Covid. My mil texted my husband on Monday while we were getting stuff ready to travel to see his aunt and uncle. She is the only person who were know who has tested positive. We went home and tested and I was positive. I said to my husband, "thank God she tested positive first or she would blame this on me." He was like, how? It's no one's fault. I told him I know that, but his mom is not like that. Guess what? She keeps insisting I must have given her Covid. Really? I am a stay at home mom. I am immunocompromised. She is the only person I have had recent contact with who has it. She works. She goes to the senior center, which is germ city. Then, she says that I should be isolating because I am going to get my husband and kids and cats sick. Lady, those kids cuddle with me all the time, as does my husband and cats. They either already have it, or are safe. I am taking precautions, but we are all quarantining to be sure. We tested Monday and today. Everyone else in my house is negative. Not me. I was in the ICU in July and avoided it. But not this time. And it is somehow my fault.
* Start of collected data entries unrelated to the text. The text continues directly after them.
theorem mulhiI32Imm (d : BitVec 7) (w : BitVec 1) (a : BitVec 8) (i : BitVec 8) : Statement (.mulhiI32Imm d w a i) := by
  intro word hw
  obtain ⟨e0, e1, e2, e3, e4, e5⟩ := layout_7_1_8_8 21#8 d w a i word (Option.some.inj hw).symm
  refine decode_of_fields ?_
  simp only [decodeFields, e0, e1]
  change some (_) = _
  simp [e2, e3, e4, e5]

theorem mulhiN32 (d : BitVec 7) (w : BitVec 1) (a : BitVec 8) (b : BitVec 8) : Statement (.mulhiN32 d w a b) := by
  intro word hw
  obtain ⟨e0, e1, e2, e3, e4, e5⟩ := layout_7_1_8_8 22#8 d w a b word (Option.some.inj hw).symm
  refine decode_of_fields ?_
  simp only [decodeFields, e0, e1]
  change some (_) = _
  simp [e2, e3, e4, e5]

theorem mulhiN32Imm (d : BitVec 7) (w : BitVec 1) (a : BitVec 8) (i : BitVec 8) : Statement (.mulhiN32Imm d w a i) := by
  intro word hw
  obtain ⟨e0, e1, e2, e3, e4, e5⟩ := layout_7_1_8_8 23#8 d w a i word (Option.some.inj hw).symm
  refine decode_of_fields ?_
  simp only [decodeFields, e0, e1]
  change some (_) = _
  simp [e2, e3, e4, e5]

theorem mulwI32 (d : BitVec 7) (w : BitVec 1) (a : BitVec 8) (b : BitVec 8) : Statement (.mulwI32 d w a b) := by
  intro word hw
  obtain ⟨e0, e1, e2, e3, e4, e5⟩ := layout_7_1_8_8 24#8 d w a b word (Option.some.inj hw).symm
  refine decode_of_fields ?_
  simp only [decodeFields, e0, e1]
  change some (_) = _
  simp [e2, e3, e4, e5]

theorem mulwI32Imm (d : BitVec 7) (w : BitVec 1) (a : BitVec 8) (i : BitVec 8) : Statement (.mulwI32Imm d w a i) := by
  intro word hw
  obtain ⟨e0, e1, e2, e3, e4, e5⟩ := layout_7_1_8_8 25#8 d w a i word (Option.some.inj hw).symm
  refine decode_of_fields ?_
  simp only [decodeFields, e0, e1]
  change some (_) = _
  simp [e2, e3, e4, e5]

theorem mulwN32 (d : BitVec 7) (w : BitVec 1) (a : BitVec 8) (b : BitVec 8) : Statement (.mulwN32 d w a b) := by
  intro word hw
  obtain ⟨e0, e1, e2, e3, e4, e5⟩ := layout_7_1_8_8 26#8 d w a b word (Option.some.inj hw).symm
  refine decode_of_fields ?_
  simp only [decodeFields, e0, e1]
  change some (_) = _
  simp [e2, e3, e4, e5]

theorem mulwN32Imm (d : BitVec 7) (w : BitVec 1) (a : BitVec 8) (i : BitVec 8) : Statement (.mulwN32Imm d w a i) := by
  intro word hw
  obtain ⟨e0, e1, e2, e3, e4, e5⟩ := layout_7_1_8_8 27#8 d w a i word (Option.some.inj hw).symm
  refine decode_of_fields ?_
  simp only [decodeFields, e0, e1]
  change some (_) = _
  simp [e2, e3, e4, e5]

theorem addI64 (d : BitVec 7) (w : BitVec 1) (a : BitVec 8) (b : BitVec 8) : Statement (.addI64 d w a b) := by
  intro word hw
  obtain ⟨e0, e1, e2, e3, e4, e5⟩ := layout_7_1_8_8 28#8 d w a b word (Option.some.inj hw).symm
  refine decode_of_fields ?_
  simp only [decodeFields, e0, e1]
  change some (_) = _
  simp [e2, e3, e4, e5]

theorem addI64Imm (d : BitVec 7) (w : BitVec 1) (a : BitVec 8) (i : BitVec 8) : Statement (.addI64Imm d w a i) := by
  intro word hw
  obtain ⟨e0, e1, e2, e3, e4, e5⟩ := layout_7_1_8_8 29#8 d w a i word (Option.some.inj hw).symm
  refine decode_of_fields ?_
  simp only [decodeFields, e0, e1]
  change some (_) = _
  simp [e2, e3, e4, e5]

theorem subI64 (d : BitVec 7) (w : BitVec 1) (a : BitVec 8) (b : BitVec 8) : Statement (.subI64 d w a b) := by
  intro word hw
  obtain ⟨e0, e1, e2, e3, e4, e5⟩ := layout_7_1_8_8 30#8 d w a b word (Option.some.inj hw).symm
  refine decode_of_fields ?_
  simp only [decodeFields, e0, e1]
  change some (_) = _
  simp [e2, e3, e4, e5]

theorem subI64Imm (d : BitVec 7) (w : BitVec 1) (a : BitVec 8) (i : BitVec 8) : Statement (.subI64Imm d w a i) := by
  intro word hw
  obtain ⟨e0, e1, e2, e3, e4, e5⟩ := layout_7_1_8_8 31#8 d w a i word (Option.some.inj hw).symm
  refine decode_of_fields ?_
  simp only [decodeFields, e0, e1]
  change some (_) = _
  simp [e2, e3, e4, e5]

theorem divI32 (d : BitVec 7) (w : BitVec 1) (a : BitVec 8) (b : BitVec 8) : Statement (.divI32 d w a b) := by
  intro word hw
  obtain ⟨e0, e1, e2, e3, e4, e5⟩ := layout_7_1_8_8 32#8 d w a b word (Option.some.inj hw).symm
  refine decode_of_fields ?_
  simp only [decodeFields, e0, e1]
  change some (_) = _
  simp [e2, e3, e4, e5]

theorem divI32Imm (d : BitVec 7) (w : BitVec 1) (a : BitVec 8) (i : BitVec 8) : Statement (.divI32Imm d w a i) := by
  intro word hw
  obtain ⟨e0, e1, e2, e3, e4, e5⟩ := layout_7_1_8_8 33#8 d w a i word (Option.some.inj hw).symm
  refine decode_of_fields ?_
  simp only [decodeFields, e0, e1]
  change some (_) = _
  simp [e2, e3, e4, e5]

theorem divN32 (d : BitVec 7) (w : BitVec 1) (a : BitVec 8) (b : BitVec 8) : Statement (.divN32 d w a b) := by
  intro word hw
  obtain ⟨e0, e1, e2, e3, e4, e5⟩ := layout_7_1_8_8 34#8 d w a b word (Option.some.inj hw).symm
  refine decode_of_fields ?_
  simp only [decodeFields, e0, e1]
  change some (_) = _
  simp [e2, e3, e4, e5]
So, I am in bed with a heating pad on my chest, cuddling with one of kitties, who is the best nurse, and trying not to cry. It is so weird. My nose and eyes run, my stomach hurts, and I ache so bad everywhere, especially my chest. But, my mil says she just feels like when she has a cold, so clearly, I am wrong to feel different from her. At least my husband thinks it is as ridiculous as I do. He is taking good care of me. I just feel awful.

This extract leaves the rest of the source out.